Asta înseamnă: I felt bad?

Mersi!


----------



## Trisia

Normally, no. It means I felt sick. Not necessarily _sick _as in ready to puke or anything. 

Era foarte cald si mie mi-era rău = aici poţi interpreta ca dizzy, faint etc.

Context?

EDIT: I assumed you said "felt bad" as in _guilty_, _ashamed_. Was I wrong?


----------



## parakseno

Or using a negation, "not to feel well". I guess it's vague enough...
"Îmi era rău" - "I wasn't feeling well".


----------



## Mallarme

Trisia said:


> Normally, no. It means I felt sick. Not necessarily _sick _as in ready to puke or anything.
> 
> Era foarte cald si mie mi-era rău = aici poţi interpreta ca dizzy, faint etc.
> 
> Context?



Scuze că nu ţi-am dat contextul.  Iată contextul: 



> --Iată, Edda, ce este, îmi era rău, mă simţeam slab şi prăpădit.  Întotdeauna prezenţa ta îmi face bine, e de-ajuns să te văd...

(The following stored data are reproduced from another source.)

-- ==== Sys2Proof/Machine/Neighbours.lean ====
section
/-! DEFINITION. The neighbour table (chapter 5): taking in a beacon, ageing, the witness and the consensus set. -/

namespace Sys2Proof.Machine

/-- The entry that a beacon gives its sender (R90), heard with this link quality at this moment. -/
def peerOf (b : BeaconFrame) (quality : Byte) (at_ : Capture) (previous : Option Capture) : Peer :=
  let coverage := coverageOfCode b.coverage.toNat
  { serial := b.sender
    compartment := b.compartment.toNat
    leg := b.leg.toNat
    figures :=
      if coverage = .own ∨ coverage = .air ∨ coverage = .witness then
        some ⟨clampTemp (signed16 b.tmax.toNat), clampTemp (signed16 b.tmin.toNat)⟩
      else none
    coverage := coverage
    verdict := b.verdict
    alert := b.flags.getLsbD 0
    raised := b.flags.getLsbD 1
    sensorFault := b.flags.getLsbD 2
    lean := b.flags.getLsbD 3
    quality := quality.toNat
    arrival := at_
    previous := previous
    age := 0 }

/-- The entry with this serial (R91). -/
def findPeer (serial : Serial) : List (Option Peer) → Option Peer
  | [] => none
  | some p :: rest => if p.serial = serial then some p else findPeer serial rest
  | none :: rest => findPeer serial rest

/-- The entry with this serial replaced by another, in its own slot (R92, R94). -/
def replacePeer (serial : Serial) (new : Peer) (table : List (Option Peer)) : List (Option Peer) :=
  table.map fun slot => match slot with
    | some p => if p.serial = serial then some new else some p
    | none => none

/-- The lowest-numbered empty slot filled (R93); `none` when no slot is empty. -/
def fillEmpty (new : Peer) : List (Option Peer) → Option (List (Option Peer))
  | [] => none
  | none :: rest => some (some new :: rest)
  | some p :: rest => (fillEmpty new rest).map (some p :: ·)

/-- Whether `a` gives way before `b`: the greater age, then the lower link quality, then the higher serial (R94). -/
def Peer.yieldsBefore (a b : Peer) : Bool :=
  b.age < a.age
    || (a.age = b.age
      && (a.quality < b.quality || (a.quality = b.quality && b.serial.toNat < a.serial.toNat)))

/-- The entry that R94 replaces, among all entries. -/
def yielding : List (Option Peer) → Option Peer
  | [] => none
  | none :: rest => yielding rest
  | some p :: rest =>
    match yielding rest with
    | none => some p
    | some q => if q.yieldsBefore p then some q else some p

/-- The table after a beacon from another serial (R92 to R95); `none` when the newcomer is refused. -/
def tableAfter (b : BeaconFrame) (quality : Byte) (at_ : Capture) (table : List (Option Peer)) :
    Option (List (Option Peer)) :=
  match findPeer b.sender table with
  | some p => some (replacePeer b.sender (peerOf b quality at_ (some p.arrival)) table)
  | none =>
    let new := peerOf b quality at_ none
    match fillEmpty new table with
    | some t => some t
    | none =>
      match yielding table with
      | some victim => if 0 < victim.age then some (replacePeer victim.serial new table) else none
      | none => none

/-- Whether a heard alert acts: its compartment code is the open leg's (R96, R103). -/
def State.alertMatches (b : BeaconFrame) (s : State) : Bool :=
  b.flags.getLsbD 0 &&
    match s.es.openLeg with
    | some leg => b.compartment.toNat = leg.compartment
    | none => false

/-- A beacon from another serial entered in the table, or refused and noted (R92 to R95). -/
def enterBeacon (b : BeaconFrame) (quality : Byte) (s : State) : State :=
  match tableAfter b quality s.now s.nt with
  | some t => { s with nt := t }
  | none => noteNow .peerOverflow (serialBytes b.sender ++ [quality]) s

/-- A beacon that reaches NT (R91): one with the own serial is discarded and noted; any other is taken into the table
(R92 to R95), and its alert flag acted on (R96). -/
def takeBeacon (b : BeaconFrame) (quality : Byte) (s : State) : State :=
  if b.sender = s.info.serial then
    noteNow .duplicateSerial ([quality] ++ beBytes 2 b.compartment.toNat) s
  else
    let s1 := enterBeacon b quality s
    if s.alertMatches b then extendFast (trigger .alert s1) else s1

/-- One slot's ageing at the close of interval `n` (R97). -/
def ageSlot (n : Nat) : Option Peer → Option Peer
  | none => none
  | some p =>
    if n ≤ p.arrival.interval then some p
    else if 6 ≤ p.age + 1 then none
    else some { p with age := p.age + 1 }

/-- The table's ageing at the close of interval `n` (R97). -/
def ageTable (n : Nat) (table : List (Option Peer)) : List (Option Peer) := table.map (ageSlot n)

/-- Whether an entry was heard in interval `n` (R100, R102). -/
def Peer.heardIn (p : Peer) (n : Nat) : Bool := p.age = 0 && p.arrival.interval = n

/-- Whether an entry is a witness candidate for interval `n` (R100). -/
def Peer.isCandidate (p : Peer) (n compartment floor : Nat) : Bool :=
  p.heardIn n && p.compartment = compartment && p.coverage = .own && !p.raised
    && (2 ≤ p.verdict.toNat && p.verdict.toNat ≤ 5) && floor ≤ p.quality

/-- Whether an entry is in the consensus set of interval `n` (R102). -/
def Peer.inConsensus (p : Peer) (n compartment : Nat) : Bool :=
  p.heardIn n && p.compartment = compartment && p.coverage = .own && !p.raised

/-- Whether `a` is chosen as witness before `b`: the greater Tmax, then the lower serial (R101). -/
def Peer.witnessBefore (a b : Peer) : Bool :=
  let ta := (a.figures.map (·.hi)).getD (-4000)
  let tb := (b.figures.map (·.hi)).getD (-4000)
  tb < ta || (ta = tb && a.serial.toNat < b.serial.toNat)

/-- The entries of the table. -/
def entries (table : List (Option Peer)) : List Peer := table.filterMap id

/-- The witness chosen among candidates (R101). -/
def bestWitness : List Peer → Option Peer
  | [] => none
  | p :: rest =>
    match bestWitness rest with
    | none => some p
    | some q => if q.witnessBefore p then some q else some p

/-- The witness that NT offers for interval `n` (R100, R101, R103); none without an open leg. -/
def witnessFor (n : Nat) (s : State) : Option Peer :=
  match s.es.openLeg with
  | none => none
  | some leg =>
    bestWitness ((entries s.nt).filter (fun p => p.isCandidate n leg.compartment s.profile.qualityFloor))

/-- The Tmax values of the consensus set of interval `n` (R102, R103). -/
def consensusSet (n : Nat) (s : State) : List Int :=
  match s.es.openLeg with
  | none => []
  | some leg =>
    ((entries s.nt).filter (fun p => p.inConsensus n leg.compartment)).map
      (fun p => (p.figures.map (·.hi)).getD 0)

end Sys2Proof.Machine
end

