-- ==== Sys2Proof/Machine/Timebase.lean ====
section
/-! DEFINITION. The timebase's events (chapter 3): INTERVAL_BOUNDARY and COMPARE_MATCH. -/

namespace Sys2Proof.Machine

/-- The interval number at a boundary (R45, R47): held in BLANK and COMMISSIONING, incremented otherwise, and never past
16,777,215. -/
def nextInterval (c : Custody) (n : Nat) : Nat :=
  match c with
  | .blank | .commissioning => n
  | .precool | .chilled | .excursion | .broken | .closing | .closed | .erasing => satAdd max24 n 1

/-- Steps 1 to 4 of R46: the phase 0, the interval number, the mode with its compare loaded, the beacon offset. -/
def boundarySteps (s : State) : State :=
  let n := nextInterval s.cu.custody s.tb.interval
  let m := modeFor s.sf.supply n s.tb.fastUntil
  { s with tb := { s.tb with
      interval := n, phase := 0, quarter := 0, mode := m, compare := some 0, period := m.period, buffer := m.period
      beaconOffset := beaconOffsetOf s.info.serial n } }

/-- An interval boundary (R46). At the interval number 16,777,215 none is passed to IE (R47). -/
def boundary (s : State) : State :=
  if s.tb.interval = max24 then boundarySteps s else boundaryToExposure (boundarySteps s)

/-- Steps 2 and 3 of R50: the compare value advances by the period in force, and the buffer is copied into it. -/
def advanceCompare (c : Nat) (s : State) : State :=
  { s with tb := { s.tb with
      compare := if 60000 ≤ c + s.tb.period then none else some (c + s.tb.period)
      period := s.tb.buffer } }

/-- The phase reaches the compare value (R50); with none no match takes place. -/
def compareMatches (s : State) : State :=
  match s.tb.compare with
  | some c =>
    let s1 := reachPhase c s
    let s2 := if s1.cu.custody.inService && s1.sf.activity = .running then trigger .schedule s1 else s1
    advanceCompare c s2
  | none => s

/-- INTERVAL_BOUNDARY (R45 to R47, R58, R63, R65 to R88). -/
def execIntervalBoundary (s : State) : Host.Outcome State Fault Refusal := effect boundary s

/-- COMPARE_MATCH (R50 to R52). -/
def execCompareMatch (s : State) : Host.Outcome State Fault Refusal := effect compareMatches s

end Sys2Proof.Machine
end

I'm wondering if he means that he felt SICK or he felt depressed/bad in a general way..."I felt bad" could mean either.



> EDIT: I assumed you said "felt bad" as in _guilty_, _ashamed_. Was I wrong?



No, I didn't mean that though "I felt bad" could mean that TOO.

---------


> Or using a negation, "not to feel well". I guess it's vague enough...
> "Îmi era rău" - "I wasn't feeling well".


Yes, parakseno, I was wondering if I could use some very vague phrase there, something more vague than "sick" (unless of course, it means "sick").

Thanks you two!


----------